Your task: Copy out each line of the data below in which "loadShape" appears.

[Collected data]

-- ==== Sys2Proof/Certificates/Slice0/Obligations.lean ====
section
/-! DEFINITION. The statements for the provers. -/

open Sys2Proof Sys2Proof.Machine

/-- A step runs the command at the front of the queue on the state with the queue's rest. -/
def Obligations.StepRunsTheFrontCommand : Prop :=
  ∀ (s : State) (c : Instr) (rest : List Instr),
    step { s with pending := c :: rest } = exec c { s with pending := rest }

/-- With an empty queue a step spends one tick of device time (a choice of the model, log entry 2): device time goes up by one
tick of 10 ns while REFCLK runs and the block is out of reset, and stands still otherwise; memory does not change. -/
def Obligations.IdleStepSpendsOneTick : Prop :=
  ∀ (s : State), s.pending = [] → ∃ t, step s = .next t ∧ t.pending = [] ∧ t.mem = s.mem ∧ t.hostMem = s.hostMem ∧
    (s.timeRuns = true → t.now = s.now + 1) ∧ (s.timeRuns = false → t = s)

/-- Every command of the table has a next state in every state: the model never refuses and never faults. -/
def Obligations.EveryCommandCompletes : Prop :=
  ∀ (c : Instr) (s : State), ∃ t, exec c s = .next t

/-- The scalar register instructions of a sort: the result of the operation goes to rd, s0 discards it, and the sort goes on at
the next instruction with nothing else changed.

The same instructions on the compositor pair of a galley. -/
def Obligations.ScalarInstructions : Prop :=
  (∀ (s : State) (g sl : Nat) (t : SortSt), s.Runs g sl t →
    (∀ op rd rs rt, exec (.alu ⟨g, some sl⟩ op rd rs rt) s = .next (s.after g sl (t.ss rd (aluOp op (t.gs rs) (t.gs rt))))) ∧
    (∀ op rd rs rt, exec (.mul ⟨g, some sl⟩ op rd rs rt) s = .next (s.after g sl (t.ss rd (mulOp op (t.gs rs) (t.gs rt))))) ∧
    (∀ op rd rs rt, exec (.div ⟨g, some sl⟩ op rd rs rt) s = .next (s.after g sl (t.ss rd (divOp op (t.gs rs) (t.gs rt))))) ∧
    (∀ op rd rs rt, exec (.cmp ⟨g, some sl⟩ op rd rs rt) s = .next (s.after g sl (t.ss rd (cmpOp op (t.gs rs) (t.gs rt))))) ∧
    (∀ op rd rs, exec (.count ⟨g, some sl⟩ op rd rs 0) s = .next (s.after g sl (t.ss rd (countOp op (t.gs rs))))) ∧
    (∀ op rd rs imm, immIllegal op imm = false →
      exec (.aluImm ⟨g, some sl⟩ op rd rs imm) s = .next (s.after g sl (t.ss rd (immOp op (t.gs rs) imm)))) ∧
    (∀ rd imm, exec (.lui ⟨g, some sl⟩ rd imm) s = .next (s.after g sl (t.ss rd (luiVal imm))))) ∧
  (∀ (s : State) (g : Nat) (k : CompSt), s.CompRuns g k →
    (∀ op rd rs rt, exec (.alu ⟨g, none⟩ op rd rs rt) s = .next (s.compAfter g (k.ss rd (aluOp op (k.gs rs) (k.gs rt))))) ∧
    (∀ op rd rs rt, exec (.mul ⟨g, none⟩ op rd rs rt) s = .next (s.compAfter g (k.ss rd (mulOp op (k.gs rs) (k.gs rt))))) ∧
    (∀ op rd rs rt, exec (.div ⟨g, none⟩ op rd rs rt) s = .next (s.compAfter g (k.ss rd (divOp op (k.gs rs) (k.gs rt))))) ∧
    (∀ op rd rs rt, exec (.cmp ⟨g, none⟩ op rd rs rt) s = .next (s.compAfter g (k.ss rd (cmpOp op (k.gs rs) (k.gs rt))))) ∧
    (∀ op rd rs, exec (.count ⟨g, none⟩ op rd rs 0) s = .next (s.compAfter g (k.ss rd (countOp op (k.gs rs))))) ∧
    (∀ op rd rs imm, immIllegal op imm = false →
      exec (.aluImm ⟨g, none⟩ op rd rs imm) s = .next (s.compAfter g (k.ss rd (immOp op (k.gs rs) imm)))) ∧
    (∀ rd imm, exec (.lui ⟨g, none⟩ rd imm) s = .next (s.compAfter g (k.ss rd (luiVal imm)))))

/-- R102: a divide by 0 gives all ones and a remainder by 0 gives the dividend; −2^63 ÷ −1 gives −2^63 and remainder 0; no divide
or remainder traps: a sort that executes one goes on at the next instruction. -/
def Obligations.DivideNeverTraps : Prop :=
  (∀ x : W64, divOp .divu x 0 = BitVec.allOnes 64 ∧ divOp .divs x 0 = BitVec.allOnes 64 ∧ divOp .remu x 0 = x ∧ divOp .rems x 0 = x) ∧
  divOp .divs (BitVec.intMin 64) (BitVec.allOnes 64) = BitVec.intMin 64 ∧ divOp .rems (BitVec.intMin 64) (BitVec.allOnes 64) = 0 ∧
  (∀ (s : State) (g sl : Nat) (t : SortSt) (op : DivOp) (rd rs rt : Reg), s.Runs g sl t →
    ∃ s' t', exec (.div ⟨g, some sl⟩ op rd rs rt) s = .next s' ∧ (s'.galley g).sliver sl = some t' ∧ t'.status = .running ∧
      t'.pc = t.pc + 4)

/-- R90: s0 reads as zero, and an instruction that names it as destination changes nothing but the PC. -/
def Obligations.RegisterZeroDiscardsWrites : Prop :=
  (∀ (t : SortSt) (x : W64), t.gs 0 = 0 ∧ t.ss 0 x = t) ∧
  (∀ (s : State) (g sl : Nat) (t : SortSt) (op : AluOp) (rs rt : Reg), s.Runs g sl t →
    exec (.alu ⟨g, some sl⟩ op 0 rs rt) s = .next (s.after g sl t)) ∧
  (∀ (s : State) (g : Nat) (k : CompSt) (op : AluOp) (rs rt : Reg), s.CompRuns g k →
    exec (.alu ⟨g, none⟩ op 0 rs rt) s = .next (s.compAfter g k))

/-- The frame of the scalar register instructions of a sort: no other register, tile, flag, case byte, stream, ticket or message
of the sliver, no other sliver, galley, platen, memory byte or queue changes. -/
def Obligations.ScalarInstructionFrame : Prop :=
  ∀ (s : State) (g sl : Nat) (t : SortSt), s.Runs g sl t → ∀ (c : Instr) (rd : Reg),
    ((∃ op rs rt, c = .alu ⟨g, some sl⟩ op rd rs rt) ∨ (∃ op rs rt, c = .mul ⟨g, some sl⟩ op rd rs rt) ∨
     (∃ op rs rt, c = .div ⟨g, some sl⟩ op rd rs rt) ∨ (∃ op rs rt, c = .cmp ⟨g, some sl⟩ op rd rs rt) ∨
     (∃ op rs, c = .count ⟨g, some sl⟩ op rd rs 0) ∨ (∃ imm, c = .lui ⟨g, some sl⟩ rd imm)) →
    ∃ s' t', exec c s = .next s' ∧ (s'.galley g).sliver sl = some t' ∧
      (∀ r, r ≠ rd → t'.gs r = t.gs r) ∧ t'.v = t.v ∧ t'.a = t.a ∧ t'.xa = t.xa ∧ t'.xb = t.xb ∧ t'.ssr = t.ssr ∧
      t'.dcase = t.dcase ∧ t'.icase = t.icase ∧ t'.tags = t.tags ∧ t'.tickets = t.tickets ∧ t'.inbox = t.inbox ∧ t'.book = t.book ∧
      (∀ j, j ≠ sl → (s'.galley g).sliver j = (s.galley g).sliver j) ∧ (∀ h, h ≠ g → s'.galley h = s.galley h) ∧
      (s'.galley g).store = (s.galley g).store ∧ (s'.galley g).comp = (s.galley g).comp ∧
      s' = { s with galleys := s'.galleys }

/-- Branches and jumps of a sort (R103): a taken branch or a jump goes to its target, linking PC + 4 in rd for JAL and JALR; an
untaken branch goes to the next instruction; a target beyond the instruction memory raises PC_RANGE.

Branches and jumps of a compositor pair, whose instruction memory holds 32 KiB (R149). -/
def Obligations.Branches : Prop :=
  (∀ (s : State) (g sl : Nat) (t : SortSt), s.Runs g sl t →
    (∀ op rs rt off, brTaken op (t.gs rs) (t.gs rt) = false → exec (.branch ⟨g, some sl⟩ op rs rt off) s = .next (s.after g sl t)) ∧
    (∀ op rs rt off, brTaken op (t.gs rs) (t.gs rt) = true → relTarget t.pc.toNat off.toInt < 0x2000 →
      exec (.branch ⟨g, some sl⟩ op rs rt off) s =
        .next (s.setSliver g sl { t with pc := BitVec.ofNat 13 (relTarget t.pc.toNat off.toInt) })) ∧
    (∀ rd off, relTarget t.pc.toNat off.toInt < 0x2000 → exec (.jal ⟨g, some sl⟩ rd off) s =
        .next (s.setSliver g sl { t.ss rd (BitVec.ofNat 64 (t.pc.toNat + 4)) with pc := BitVec.ofNat 13 (relTarget t.pc.toNat off.toInt) })) ∧
    (∀ rd rs imm, (t.gs rs + imm64 imm).toNat / 4 * 4 < 0x2000 → exec (.jalr ⟨g, some sl⟩ rd rs imm) s =
        .next (s.setSliver g sl { t.ss rd (BitVec.ofNat 64 (t.pc.toNat + 4)) with pc := BitVec.ofNat 13 ((t.gs rs + imm64 imm).toNat / 4 * 4) })) ∧
    (∀ rd off, 0x2000 ≤ relTarget t.pc.toNat off.toInt → exec (.jal ⟨g, some sl⟩ rd off) s =
        .next (s.coreException ⟨g, some sl⟩ .pcRange t.pc.toNat))) ∧
  (∀ (s : State) (g : Nat) (k : CompSt), s.CompRuns g k →
    (∀ op rs rt off, brTaken op (k.gs rs) (k.gs rt) = false → exec (.branch ⟨g, none⟩ op rs rt off) s = .next (s.compAfter g k)) ∧
    (∀ op rs rt off, brTaken op (k.gs rs) (k.gs rt) = true → relTarget k.pc.toNat off.toInt < 0x8000 →
      exec (.branch ⟨g, none⟩ op rs rt off) s =
        .next (s.modGalley g (fun y => { y with comp := { k with pc := BitVec.ofNat 15 (relTarget k.pc.toNat off.toInt) } }))) ∧
    (∀ rd off, relTarget k.pc.toNat off.toInt < 0x8000 → exec (.jal ⟨g, none⟩ rd off) s =
        .next (s.modGalley g (fun y => { y with comp := { k.ss rd (BitVec.ofNat 64 (k.pc.toNat + 4)) with
          pc := BitVec.ofNat 15 (relTarget k.pc.toNat off.toInt) } }))) ∧
    (∀ rd rs imm, (k.gs rs + imm64 imm).toNat / 4 * 4 < 0x8000 → exec (.jalr ⟨g, none⟩ rd rs imm) s =
        .next (s.modGalley g (fun y => { y with comp := { k.ss rd (BitVec.ofNat 64 (k.pc.toNat + 4)) with
          pc := BitVec.ofNat 15 ((k.gs rs + imm64 imm).toNat / 4 * 4) } }))) ∧
    (∀ rd off, 0x8000 ≤ relTarget k.pc.toNat off.toInt → exec (.jal ⟨g, none⟩ rd off) s =
        .next (s.coreException ⟨g, none⟩ .pcRange k.pc.toNat)))

/-- Loads of a sort: the bytes at rs + imm12 go to the register, and nothing else changes; an aligned access beyond the case raises CASE_RANGE.

Stores of a sort: the bytes go to rs + imm12, every other byte of the case reads as before, and no register, tile, flag or
other sliver changes. -/
def Obligations.CaseLoadsAndStores : Prop :=
  (∀ (s : State) (g sl : Nat) (t : SortSt) (rs : Reg) (imm : BitVec 12), s.Runs g sl t →
    (∀ op rd, t.Accessible (t.ea rs imm) (loadShape op).1 → exec (.load ⟨g, some sl⟩ op rd rs imm) s =
      .next (s.after g sl (t.ss rd (loadVal op (mload t.dcase (t.ea rs imm) (loadShape op).1))))) ∧
    (∀ vd, t.Accessible (t.ea rs imm) 64 → exec (.vld g sl vd rs imm) s =
      .next (s.after g sl (t.sv vd (mload t.dcase (t.ea rs imm) 64)))) ∧
    (∀ vd, t.Accessible (t.ea rs imm) 4 → exec (.vldb g sl vd rs imm) s =
      .next (s.after g sl (t.sv vd (packLanes 32 (List.replicate 16 (mload t.dcase (t.ea rs imm) 4)))))) ∧
    (∀ rd : Reg, rd.toNat < 8 → t.Accessible (t.ea rs imm) 256 → exec (.tld g sl rd rs imm) s =
      .next (s.after g sl (t.sa rd.toNat (mload t.dcase (t.ea rs imm) 256)))) ∧
    (∀ op rd, t.ea rs imm % (loadShape op).1 = 0 → 0x6000 < t.ea rs imm + (loadShape op).1 →
      exec (.load ⟨g, some sl⟩ op rd rs imm) s = .next (s.coreException ⟨g, some sl⟩ .caseRange t.pc.toNat)) ∧
    (∀ op rt, t.ea rs imm % storeBytes op = 0 → 0x6000 < t.ea rs imm + storeBytes op →
      exec (.store ⟨g, some sl⟩ op rs rt imm) s = .next (s.coreException ⟨g, some sl⟩ .caseRange t.pc.toNat))) ∧
  (∀ (s : State) (g sl : Nat) (t : SortSt) (rs : Reg) (imm : BitVec 12), s.Runs g sl t →
    ∀ (c : Instr) (n x : Nat),
      ((∃ op rt, c = .store ⟨g, some sl⟩ op rs rt imm ∧ n = storeBytes op ∧ x = (t.gs rt).toNat) ∨
       (∃ vt, c = .vst g sl vt rs imm ∧ n = 64 ∧ x = (t.gv vt).toNat) ∨
       (∃ rd : Reg, c = .tst g sl rd rs imm ∧ n = 256 ∧ x = (t.ga (rd.toNat % 8)).toNat)) →
      t.Accessible (t.ea rs imm) n →
      ∃ s' t', exec c s = .next s' ∧ (s'.galley g).sliver sl = some t' ∧
        t'.dcase = mstore t.dcase (t.ea rs imm) n x ∧
        (∀ b, b < t.ea rs imm ∨ t.ea rs imm + n ≤ b → mget t'.dcase b = mget t.dcase b) ∧
        t'.pc = t.pc + 4 ∧ t'.status = .running ∧ t'.s = t.s ∧ t'.v = t.v ∧ t'.a = t.a ∧ t'.ssr = t.ssr ∧ t'.book = t.book ∧
        (∀ j, j ≠ sl → (s'.galley g).sliver j = (s.galley g).sliver j) ∧ (∀ h, h ≠ g → s'.galley h = s.galley h) ∧
        s' = { s with galleys := s'.galleys })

Task result:
    (∀ op rd, t.Accessible (t.ea rs imm) (loadShape op).1 → exec (.load ⟨g, some sl⟩ op rd rs imm) s =
      .next (s.after g sl (t.ss rd (loadVal op (mload t.dcase (t.ea rs imm) (loadShape op).1))))) ∧
    (∀ op rd, t.ea rs imm % (loadShape op).1 = 0 → 0x6000 < t.ea rs imm + (loadShape op).1 →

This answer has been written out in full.